Geology 102 Development of Stream and Landscapes

R 935

Streams surround us everyday of our lives, no matter where you live. They are one of the most important natural features of the Earth as well. The first civilizations were based around rivers in the west and recently rivers have been the beginnings of new cities in new countries, such as our own. Streams may be one of the most amazing surface features on the Earth. Their dynamics and specializations make them amazing. All streams start from a youthful stage where they down-cut towards base level and grow from erosion. All streams on earth do have special parts to them as well as special characteristics. All streams have energy, but it is not always the same for every stream. Some may have a very high energy while others may barely have any. Stream energy depends upon a few factors. These factors being: Gradient: the slope of the channel in feet or inches per mile; also called velocity. Size, shape, and condition of the channel in relation to turbulence: for example is there is a high amount of rocks in the channel, the turbulence will be increased and the energy will be decreased. Discharge: the volume of water the flows past a point in any given amount of time. Load carrying ability: graded streams are able to carry their load without trouble which leads to a fairly smooth profile and clear water whereas a non-graded steam doesn’t have the ability to carry its load which leads to generally muddy water with many rocks in the bed. Like most other features on the Earth, streams must go through a series of stages and evolution however; it is not only the stream that goes through these stages of development but the land around the stream as well. Landscape development and Stream development parallel each other. The three stages of land and stream development and evolution are youthful, mature, and old age.

Youthful Streams and Landscapes Youthful streams and landscapes are usually the easiest to identify. Here is a list of common characteristics of a youthful landscape. • Usually contain youthful or intermittent streams • Have no floodplains • Are located within the headwaters area • Are usually made up of 20-80% un-dissected upland or flat land. Here is a list of common characteristics of a youthful stream. • Have a high gradient • Have a high velocity • Have a low volume • Usually have straight channels • Stream fills most of the V-shaped valley • Streams are mostly graded; clear with a generally smooth profile • There can be many areas of turbulence such as small waterfalls and rapids • Usually the youthful stream are down cutting toward base level • The streams begin at their headwaters with gullies and rills

An example of a youthful stream. This stream is full of energy; notice the water fall and abundance of rocks within the channel.

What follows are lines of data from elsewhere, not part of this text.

/-- How an instruction uses one cell field (R205, R206, R209). -/
inductive Role where
  /-- The field is not used, or is not a name. -/
  | none
  /-- One cell, read; a port name reads the port. -/
  | src
  /-- One cell, written at issue; a port name sends the word. -/
  | dst
  /-- One cell, written later than issue: a port name raises ILL (R219, R264, R289). -/
  | late
  /-- One cell, read and written: no port name (R205). -/
  | inOut
  /-- One cell, read at issue and written later (amo.cas). -/
  | lateInOut
  /-- A tile coordinate or a control cell of an engine instruction: no port name (R205). -/
  | ctl
  /-- A vector group of 8 cells, read. -/
  | vecSrc
  /-- A vector group of 8 cells, written. -/
  | vecDst
  /-- The nine cells of prd, written later than issue (R312). -/
  | nineDst
  /-- A vector group of 8 cells, read and written. -/
  | vecInOut
  /-- A VF group, read at its own length (R90). -/
  | vfSrc
  /-- A VF group of k(PREC.P) cells, written (R91). -/
  | vfDst
  /-- A VF group, read at its own length and written at k(PREC.P) cells. -/
  | vfInOut
  /-- A pair of cells, written (rmsg, wmsg). -/
  | pairDst
deriving DecidableEq, Repr

/-- The cell fields of an instruction with their roles, in the order in which the fields are read: a, then b, then d
(R205; d stands for t in format M). -/
structure Roles where
  a : Name := 0
  ra : Role := .none
  b : Name := 0
  rb : Role := .none
  d : Name := 0
  rd : Role := .none
deriving DecidableEq, Repr
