/-- The word of an instruction (R203, R204, R208, R209). An event has none; it gives 0, which is no instruction. -/
def encode : Instr → BitVec 32
  | .add d a b => encA 0x01 0 d a b
  | .sub d a b => encA 0x01 1 d a b
  | .and d a b => encA 0x01 2 d a b
  | .or d a b => encA 0x01 3 d a b
  | .xor d a b => encA 0x01 4 d a b
  | .sll d a b => encA 0x01 5 d a b
  | .srl d a b => encA 0x01 6 d a b
  | .sra d a b => encA 0x01 7 d a b
  | .slt d a b => encA 0x01 8 d a b
  | .sltu d a b => encA 0x01 9 d a b
  | .min d a b => encA 0x01 10 d a b
  | .max d a b => encA 0x01 11 d a b
  | .minu d a b => encA 0x01 12 d a b
  | .maxu d a b => encA 0x01 13 d a b
  | .mul d a b => encA 0x01 14 d a b
  | .mulh d a b => encA 0x01 15 d a b
  | .mulhu d a b => encA 0x01 16 d a b
  | .div d a b => encA 0x01 17 d a b
  | .divu d a b => encA 0x01 18 d a b
  | .rem d a b => encA 0x01 19 d a b
  | .remu d a b => encA 0x01 20 d a b
  | .clz d a => encA 0x02 0 d a 0
  | .ctz d a => encA 0x02 1 d a 0
  | .popc d a => encA 0x02 2 d a 0
  | .rank d a b => encA 0x02 3 d a b
  | .nth d a b => encA 0x02 4 d a b
  | .bext d a b => encA 0x02 5 d a b
  | .bdep d a b => encA 0x02 6 d a b
  | .rev8 d a => encA 0x02 7 d a 0
  | .sext8 d a => encA 0x02 8 d a 0
  | .sext16 d a => encA 0x02 9 d a 0
  | .sext32 d a => encA 0x02 10 d a 0
  | .zext8 d a => encA 0x02 11 d a 0
  | .zext16 d a => encA 0x02 12 d a 0
  | .zext32 d a => encA 0x02 13 d a 0
  | .addi d a i => encI 0x03 d a i
  | .andi d a i => encI 0x04 d a i
  | .ori d a i => encI 0x05 d a i
  | .xori d a i => encI 0x06 d a i
  | .slti d a i => encI 0x07 d a i
  | .sltiu d a i => encI 0x08 d a i
  | .slli d a c => encI 0x09 d a ((0 : BitVec 4) ++ (0 : BitVec 2) ++ c)
  | .srli d a c => encI 0x09 d a ((0 : BitVec 4) ++ (1 : BitVec 2) ++ c)
  | .srai d a c => encI 0x09 d a ((0 : BitVec 4) ++ (2 : BitVec 2) ++ c)
  | .lui d i => encU 0x0A d i
  | .adpc d i => encU 0x0B d i
  | .pcmpEq p g n a b => encC 0x0C 0 p g n a b
  | .pcmpNe p g n a b => encC 0x0C 1 p g n a b
  | .pcmpLt p g n a b => encC 0x0C 2 p g n a b
  | .pcmpGe p g n a b => encC 0x0C 3 p g n a b
  | .pcmpLtu p g n a b => encC 0x0C 4 p g n a b
  | .pcmpGeu p g n a b => encC 0x0C 5 p g n a b
  | .pcmpFEq p g n a b => encC 0x0C 6 p g n a b
  | .pcmpFLt p g n a b => encC 0x0C 7 p g n a b
  | .pcmpFLe p g n a b => encC 0x0C 8 p g n a b
  | .pcmpFUn p g n a b => encC 0x0C 9 p g n a b
  | .pcmpVfEq p g n a b => encC 0x0C 10 p g n a b
  | .pcmpVfLt p g n a b => encC 0x0C 11 p g n a b
  | .pcmpVfLe p g n a b => encC 0x0C 12 p g n a b
  | .pcmpBit p g n a b => encC 0x0C 13 p g n a b
  | .pand p g n a b => encC 0x0D 0 p g n ((0 : BitVec 4) ++ a) ((0 : BitVec 4) ++ b)
  | .por p g n a b => encC 0x0D 1 p g n ((0 : BitVec 4) ++ a) ((0 : BitVec 4) ++ b)
  | .pxor p g n a b => encC 0x0D 2 p g n ((0 : BitVec 4) ++ a) ((0 : BitVec 4) ++ b)
  | .pandn p g n a b => encC 0x0D 3 p g n ((0 : BitVec 4) ++ a) ((0 : BitVec 4) ++ b)
  | .pmov p g n a => encC 0x0D 4 p g n ((0 : BitVec 4) ++ a) 0
  | .pnot p g n a => encC 0x0D 5 p g n ((0 : BitVec 4) ++ a) 0
  | .pset p g n v => encC 0x0D 6 p g n ((0 : BitVec 6) ++ v) 0
  | .bp n p o => encP 0x0E n p o
  | .br o => encJ 0x0F o
  | .bl o => encJ 0x10 o
  | .jr a => encA 0x11 0 0 a 0
  | .jlr d a => encA 0x11 1 d a 0
  | .pskip n p c => encP 0x3B n p ((0 : BitVec 18) ++ c)
  | .ldB d a i => encI 0x12 d a i
  | .ldBu d a i => encI 0x13 d a i
  | .ldH d a i => encI 0x14 d a i
  | .ldHu d a i => encI 0x15 d a i
  | .ldW d a i => encI 0x16 d a i
  | .ldWu d a i => encI 0x17 d a i
  | .ldD d a i => encI 0x18 d a i
  | .stB i a b => encS 0x19 i a b
  | .stH i a b => encS 0x1A i a b
  | .stW i a b => encS 0x1B i a b
  | .stD i a b => encS 0x1C i a b
  | .ldV d a => encA 0x1D 0 d a 0
  | .stV a b => encA 0x1D 1 0 a b
  | .ldFe d a => encA 0x1D 2 d a 0
  | .ldFx d a => encA 0x1D 3 d a 0
  | .stEf a b => encA 0x1D 4 0 a b
  | .stFs a b => encA 0x1D 5 0 a b
  | .stFc a b => encA 0x1D 6 0 a b
  | .stN h a b => encA 0x1D 7 ((0 : BitVec 6) ++ h) a b
  | .ldN d a h => encA 0x1D 8 d a ((0 : BitVec 6) ++ h)
  | .watch a => encA 0x1D 9 0 a 0
  | .unwatch a => encA 0x1D 10 0 a 0
  | .vGather d a b => encA 0x1D 12 d a b
  | .vScatter d a b => encA 0x1D 13 d a b
  | .amoAdd d a b => encA 0x1E 0 d a b
  | .amoAnd d a b => encA 0x1E 1 d a b
  | .amoOr d a b => encA 0x1E 2 d a b
  | .amoXor d a b => encA 0x1E 3 d a b
  | .amoMin d a b => encA 0x1E 4 d a b
  | .amoMax d a b => encA 0x1E 5 d a b
  | .amoXchg d a b => encA 0x1E 6 d a b
  | .amoCas d a b => encA 0x1E 7 d a b
  | .redAdd a b => encA 0x1E 8 0 a b
  | .redOr a b => encA 0x1E 9 0 a b
  | .redMax a b => encA 0x1E 10 0 a b
  | .redEw d a b => encA 0x1E 11 d a b
  | .fence s => encA 0x1F 0 ((0 : BitVec 4) ++ s) 0 0
  | .acq s => encA 0x1F 1 ((0 : BitVec 4) ++ s) 0 0
  | .rel s => encA 0x1F 2 ((0 : BitVec 4) ++ s) 0 0
  | .publish a => encA 0x1F 4 0 a 0
  | .mig a n => encA 0x1F 6 ((0 : BitVec 6) ++ n.extractLsb' 7 1) a (n.extractLsb' 0 7)
  | .wait l s c t => encW 0x20 l s c t
  | .barInit d a b => encA 0x21 0 d a b
  | .barJoin a => encA 0x21 1 0 a 0
  | .barArrive d a => encA 0x21 2 d a 0
  | .barDrop d a => encA 0x21 3 d a 0
  | .barExpect a b => encA 0x21 4 0 a b
  | .barWait a b => encA 0x21 5 0 a b
  | .barTest d a b => encA 0x21 6 d a b
  | .barTwait d a b => encA 0x21 7 d a b
  | .barInval a => encA 0x21 8 0 a 0
  | .smsg a b => encA 0x22 0 0 a b
  | .rmsg d => encA 0x22 1 d 0 0
  | .wmsg d => encA 0x22 2 d 0 0
  | .mq d => encA 0x22 3 d 0 0
  | .spawn a => encA 0x23 0 0 a 0
  | .spawnh a => encA 0x23 1 0 a 0
  | .cntInit a b => encA 0x23 3 0 a b
  | .cntAdd a b => encA 0x23 4 0 a b
  | .mfs d i => encI 0x24 d 0 i
  | .mts a i => encI 0x25 0 a i
  | .rdx d a i => encI 0x26 d a i
  | .wrx i a b => encS 0x27 i a b
  | .fAdd d a b => encA 0x28 0 d a b
  | .fSub d a b => encA 0x28 1 d a b
  | .fMul d a b => encA 0x28 2 d a b
  | .fDiv d a b => encA 0x28 3 d a b
  | .fSqrt d a => encA 0x28 4 d a 0
  | .fMin d a b => encA 0x28 5 d a b
  | .fMax d a b => encA 0x28 6 d a b
  | .fFma d a b => encA 0x28 7 d a b
  | .fAbs d a => encA 0x28 8 d a 0
  | .fNeg d a => encA 0x28 9 d a 0
  | .fCvtFi d a => encA 0x28 10 d a 0
  | .fCvtIf d a => encA 0x28 11 d a 0
  | .fCvtIft d a => encA 0x28 12 d a 0
  | .fCvtBf d a => encA 0x28 13 d a 0
  | .fCvtFb d a => encA 0x28 14 d a 0
  | .fCvt8f d a => encA 0x28 15 d a 0
  | .fCvtF8 d a => encA 0x28 16 d a 0
  | .fClass d a => encA 0x28 17 d a 0
  | .vfAdd d a b => encA 0x29 0 d a b
  | .vfSub d a b => encA 0x29 1 d a b
  | .vfMul d a b => encA 0x29 2 d a b
  | .vfDiv d a b => encA 0x29 3 d a b
  | .vfSqrt d a => encA 0x29 4 d a 0
  | .vfFma d a b => encA 0x29 5 d a b
  | .vfNeg d a => encA 0x29 6 d a 0
  | .vfAbs d a => encA 0x29 7 d a 0
  | .vfRnd d a => encA 0x29 8 d a 0
  | .vfFromF d a => encA 0x29 9 d a 0
  | .vfFromI d a => encA 0x29 10 d a 0
  | .vfToF d a => encA 0x29 11 d a 0
  | .vfToI d a => encA 0x29 12 d a 0
  | .vfMov d a => encA 0x29 13 d a 0
  | .vfLd d a i => encI 0x2A d a i
  | .vfSt i a b => encS 0x2B i a b
  | .vAddI32 d a b => encA 0x2C 0 d a b
  | .vSubI32 d a b => encA 0x2C 1 d a b
  | .vMulI32 d a b => encA 0x2C 2 d a b
  | .vMinI32 d a b => encA 0x2C 3 d a b
  | .vMaxI32 d a b => encA 0x2C 4 d a b
  | .vAnd d a b => encA 0x2C 5 d a b
  | .vOr d a b => encA 0x2C 6 d a b
  | .vXor d a b => encA 0x2C 7 d a b
  | .vShl d a b => encA 0x2C 8 d a b
  | .vShr d a b => encA 0x2C 9 d a b
  | .vSra d a b => encA 0x2C 10 d a b
  | .vDot8 d a b => encA 0x2C 11 d a b
  | .vSumI32 d a => encA 0x2C 12 d a 0
  | .vBcast d a => encA 0x2C 13 d a 0
  | .vPerm d a b => encA 0x2C 14 d a b
  | .vSel d a b => encA 0x2C 15 d a b
  | .vCmpeqI32 d a b => encA 0x2C 16 d a b
  | .vCmpltI32 d a b => encA 0x2C 17 d a b
  | .vExt d a b => encA 0x2C 18 d a b
  | .vIns d a b => encA 0x2C 19 d a b
  | .vAddF32 d a b => encA 0x2D 0 d a b
  | .vSubF32 d a b => encA 0x2D 1 d a b
  | .vMulF32 d a b => encA 0x2D 2 d a b
  | .vFmaF32 d a b => encA 0x2D 3 d a b
  | .vMinF32 d a b => encA 0x2D 4 d a b
  | .vMaxF32 d a b => encA 0x2D 5 d a b
  | .vSumF32 d a => encA 0x2D 6 d a 0
  | .vRcpF32 d a => encA 0x2D 7 d a 0
  | .vCvtFi d a => encA 0x2D 8 d a 0
  | .vCvtIf d a => encA 0x2D 9 d a 0
  | .vCvtBf d a => encA 0x2D 10 d a 0
  | .vCvtFb d a => encA 0x2D 11 d a 0
  | .vCmpltF32 d a b => encA 0x2D 12 d a b
  | .vMax0 d a => encA 0x2D 13 d a 0
  | .vLi d i => encU 0x2E d i
  | .mmaI8 t a b m c x => encM 0x30 t a b m c x
  | .mmaF8 t a b m c x => encM 0x31 t a b m c x
  | .mmaB16 t a b m c x => encM 0x32 t a b m c x
  | .mmaQ4 t a b m c x => encM 0x33 t a b m c x
  | .accClr d => encA 0x34 0 d 0 0
  | .accRd d a b => encA 0x34 1 d a b
  | .accWr d a => encA 0x34 2 d a 0
  | .xprg d a => encA 0x35 0 d a 0
  | .xswp d => encA 0x35 1 d 0 0
  | .xmv d a b => encA 0x35 2 d a b
  | .xmvt d a b => encA 0x35 3 d a b
  | .xcal d a b => encA 0x35 4 d a b
  | .xacc d a => encA 0x35 5 d a 0
  | .xstat d => encA 0x35 6 d 0 0
  | .jlk d a b => encA 0x36 0 d a b
  | .jgs d a b => encA 0x36 1 d a b
  | .jmul d a b => encA 0x36 2 d a b
  | .jexp d a => encA 0x36 3 d a 0
  | .jenum d a => encA 0x36 4 d a 0
  | .jdelta d a b => encA 0x36 5 d a b
  | .cleave d a b => encA 0x36 6 d a b
  | .isect d a => encA 0x36 7 d a 0
  | .jstat d => encA 0x36 8 d 0 0
  | .pct d a b => encA 0x37 0 d a b
  | .prd d a b => encA 0x37 1 d a b
  | .parm a => encA 0x37 2 0 a 0
  | .povl a => encA 0x37 3 0 a 0
  | .pstat d a => encA 0x37 4 d a 0
  | .cpQ d a => encA 0x38 0 d a 0
  | .cpKill a => encA 0x38 1 0 a 0
  | .trap c => encA 0x39 0 0 (c.extractLsb' 7 7) (c.extractLsb' 0 7)
  | .brk c => encA 0x39 2 0 (c.extractLsb' 7 7) (c.extractLsb' 0 7)
  | .tlbinv a => encA 0x39 3 0 a 0
  | .pstop a => encA 0x39 7 0 a 0
  | .waita => encA 0x1D 11 0 0 0
  | .ifence => encA 0x1F 3 0 0 0
  | .yield => encA 0x1F 5 0 0 0
  | .sync => encA 0x21 9 0 0 0
  | .exit => encA 0x23 2 0 0 0
  | .eret => encA 0x39 1 0 0 0
  | .csave => encA 0x39 4 0 0 0
  | .crest => encA 0x39 5 0 0 0
  | .halt => encA 0x39 6 0 0 0
  | .cgoLaunch => 0
  | .xbndRead => 0
  | .dumpStart => 0
  | .dumpComplete => 0
  | .sample => 0
  | .taskBind => 0
  | .spawnEnqueue => 0
  | .stealRequest => 0
  | .stealServe => 0
  | .stealReply => 0
  | .stealRetryTimeout => 0
  | .hintedTaskHop => 0
  | .gangAdmit => 0
  | .gangReserve => 0
  | .gangCoreReserve => 0
  | .gangBind => 0
  | .gangSyncRelease => 0
  | .migArrival => 0
  | .counterNodeOperation => 0
  | .continuationPlace => 0
  | .barrierOperationApply => 0
  | .barrierAnswer => 0
  | .barrierRelease => 0
  | .barTwaitTimeout => 0
  | .fullEmptyApply => 0
  | .loadComplete => 0
  | .storeApply => 0
  | .atomicApply => 0
  | .reductionApply => 0
  | .pageWalk => 0
  | .mailboxArrival => 0
  | .hostMessageDeliver => 0
  | .portWordArrival => 0
  | .copyComplete => 0
  | .copyFault => 0
  | .mmaComplete => 0
  | .accClrComplete => 0
  | .accRdComplete => 0
  | .accWrComplete => 0
  | .xprgComplete => 0
  | .xswpApply => 0
  | .xcalComplete => 0
  | .xmvProductComplete => 0
  | .jlkComplete => 0
  | .jgsComplete => 0
  | .jmulComplete => 0
  | .jexpComplete => 0
  | .jenumComplete => 0
  | .jdeltaComplete => 0
  | .cleaveComplete => 0
  | .isectComplete => 0
  | .jstatComplete => 0
  | .contributionArrival => 0
  | .prdComplete => 0
  | .pstatComplete => 0
  | .parmApply => 0
  | .povlApply => 0
  | .masonUpdateStart => 0
  | .masonCycleLimit => 0
  | .hostMemoryWrite => 0
  | .hostMemoryRead => 0
  | .partitionReset => 0
  | .approxClear => 0
  | .partctlNvfWrite => 0
  | .tenantKeyCreate => 0
  | .packageReset => 0
  | .unrecoverableError => 0
  | .hangTimeout => 0
  | .fabricLinkFailure => 0
  | .lifecycleAdvance => 0
  | .fuseProgram => 0
  | .fuseProgramDone => 0
  | .keyWipe => 0
  | .keyWipeDone => 0
  | .sealInstall => 0
  | .sealRemove => 0
  | .measurementExtend => 0
  | .measurementCopy => 0
  | .measurementDone => 0
  | .signatureVerify => 0
  | .signatureSign => 0
  | .signatureDone => 0
  | .shakeHash => 0
  | .shakeDone => 0
  | .debugPortOpen => 0
  | .debugPortClose => 0
  | .debugProbeAccess => 0
  | .vrelellSlotBind => 0
  | .partitionDieAssignment => 0
  | .virtualFunctionBinding => 0
  | .fabricJoinConfiguration => 0
  | .ideKmKeySetting => 0

/-- The fields of a word, by their places in R203. -/
structure Fields where
  d : Name
  a : Name
  b : Name
  fn : Nat
deriving DecidableEq, Repr

/-- The places of the fields of format A. -/
def fieldsOf (w : BitVec 32) : Fields :=
  { d := w.extractLsb' 19 7, a := w.extractLsb' 12 7, b := w.extractLsb' 5 7, fn := (w.extractLsb' 0 5).toNat }

/-- The immediate of format S. -/
def immS (w : BitVec 32) : BitVec 12 := w.extractLsb' 19 7 ++ w.extractLsb' 0 5

/-- R208, major 0x01: the instruction of each fn. -/
def pick01 (f : Fields) : Option Instr :=
  match f.fn with
  | 0 => some (.add f.d f.a f.b)
  | 1 => some (.sub f.d f.a f.b)
  | 2 => some (.and f.d f.a f.b)
  | 3 => some (.or f.d f.a f.b)
  | 4 => some (.xor f.d f.a f.b)
  | 5 => some (.sll f.d f.a f.b)
  | 6 => some (.srl f.d f.a f.b)
  | 7 => some (.sra f.d f.a f.b)
  | 8 => some (.slt f.d f.a f.b)
  | 9 => some (.sltu f.d f.a f.b)
  | 10 => some (.min f.d f.a f.b)
  | 11 => some (.max f.d f.a f.b)
  | 12 => some (.minu f.d f.a f.b)
  | 13 => some (.maxu f.d f.a f.b)
  | 14 => some (.mul f.d f.a f.b)
  | 15 => some (.mulh f.d f.a f.b)
  | 16 => some (.mulhu f.d f.a f.b)
  | 17 => some (.div f.d f.a f.b)
  | 18 => some (.divu f.d f.a f.b)
  | 19 => some (.rem f.d f.a f.b)
  | 20 => some (.remu f.d f.a f.b)
  | _ => none

/-- R208, major 0x02: the instruction of each fn. -/
def pick02 (f : Fields) : Option Instr :=
  match f.fn with
  | 0 => some (.clz f.d f.a)
  | 1 => some (.ctz f.d f.a)
  | 2 => some (.popc f.d f.a)
  | 3 => some (.rank f.d f.a f.b)
  | 4 => some (.nth f.d f.a f.b)
  | 5 => some (.bext f.d f.a f.b)
  | 6 => some (.bdep f.d f.a f.b)
  | 7 => some (.rev8 f.d f.a)
  | 8 => some (.sext8 f.d f.a)
  | 9 => some (.sext16 f.d f.a)
  | 10 => some (.sext32 f.d f.a)
  | 11 => some (.zext8 f.d f.a)
  | 12 => some (.zext16 f.d f.a)
  | 13 => some (.zext32 f.d f.a)
  | _ => none

/-- R208, major 0x0C: the instruction of each fn. -/
def pick0C (w : BitVec 32) (f : Fields) : Option Instr :=
  match f.fn with
  | 0 => some (.pcmpEq (w.extractLsb' 23 3) (w.extractLsb' 20 3) (w.extractLsb' 19 1) f.a f.b)
  | 1 => some (.pcmpNe (w.extractLsb' 23 3) (w.extractLsb' 20 3) (w.extractLsb' 19 1) f.a f.b)
  | 2 => some (.pcmpLt (w.extractLsb' 23 3) (w.extractLsb' 20 3) (w.extractLsb' 19 1) f.a f.b)
  | 3 => some (.pcmpGe (w.extractLsb' 23 3) (w.extractLsb' 20 3) (w.extractLsb' 19 1) f.a f.b)
  | 4 => some (.pcmpLtu (w.extractLsb' 23 3) (w.extractLsb' 20 3) (w.extractLsb' 19 1) f.a f.b)
  | 5 => some (.pcmpGeu (w.extractLsb' 23 3) (w.extractLsb' 20 3) (w.extractLsb' 19 1) f.a f.b)
  | 6 => some (.pcmpFEq (w.extractLsb' 23 3) (w.extractLsb' 20 3) (w.extractLsb' 19 1) f.a f.b)
  | 7 => some (.pcmpFLt (w.extractLsb' 23 3) (w.extractLsb' 20 3) (w.extractLsb' 19 1) f.a f.b)
  | 8 => some (.pcmpFLe (w.extractLsb' 23 3) (w.extractLsb' 20 3) (w.extractLsb' 19 1) f.a f.b)
  | 9 => some (.pcmpFUn (w.extractLsb' 23 3) (w.extractLsb' 20 3) (w.extractLsb' 19 1) f.a f.b)
  | 10 => some (.pcmpVfEq (w.extractLsb' 23 3) (w.extractLsb' 20 3) (w.extractLsb' 19 1) f.a f.b)
  | 11 => some (.pcmpVfLt (w.extractLsb' 23 3) (w.extractLsb' 20 3) (w.extractLsb' 19 1) f.a f.b)
  | 12 => some (.pcmpVfLe (w.extractLsb' 23 3) (w.extractLsb' 20 3) (w.extractLsb' 19 1) f.a f.b)
  | 13 => some (.pcmpBit (w.extractLsb' 23 3) (w.extractLsb' 20 3) (w.extractLsb' 19 1) f.a f.b)
  | _ => none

Mature Streams and Landscapes Mature streams and landscapes are quite different from both the youthful and the old age stages. They do not have the youthful, just created look as the youthful streams and landscapes do. Some common characteristics of a mature landscape include: • Most land is in a slope • Rolling topography/ rounded hilltops • Only 5% or less of the land is un-dissected • There are usually small to moderate floodplains • Mature streams. Some common characteristics for identifying mature streams are: • Reduced gradient • Closer to base level due to the reduced gradient • Moderate velocity • Moderate volume • Moderately wide floodplain (1-3miles) • Energy shifts from down-cutting to more lateral erosion • Well developed meanders; natural curves in a stream due to shifting currents • Only a few oxbow lakes, natural levees, and sand/gravel bars. • Usually have a short life span

Example of a mature landscape in Pennsylvania. Notice the rather flat land in comparison to a youthful landscape.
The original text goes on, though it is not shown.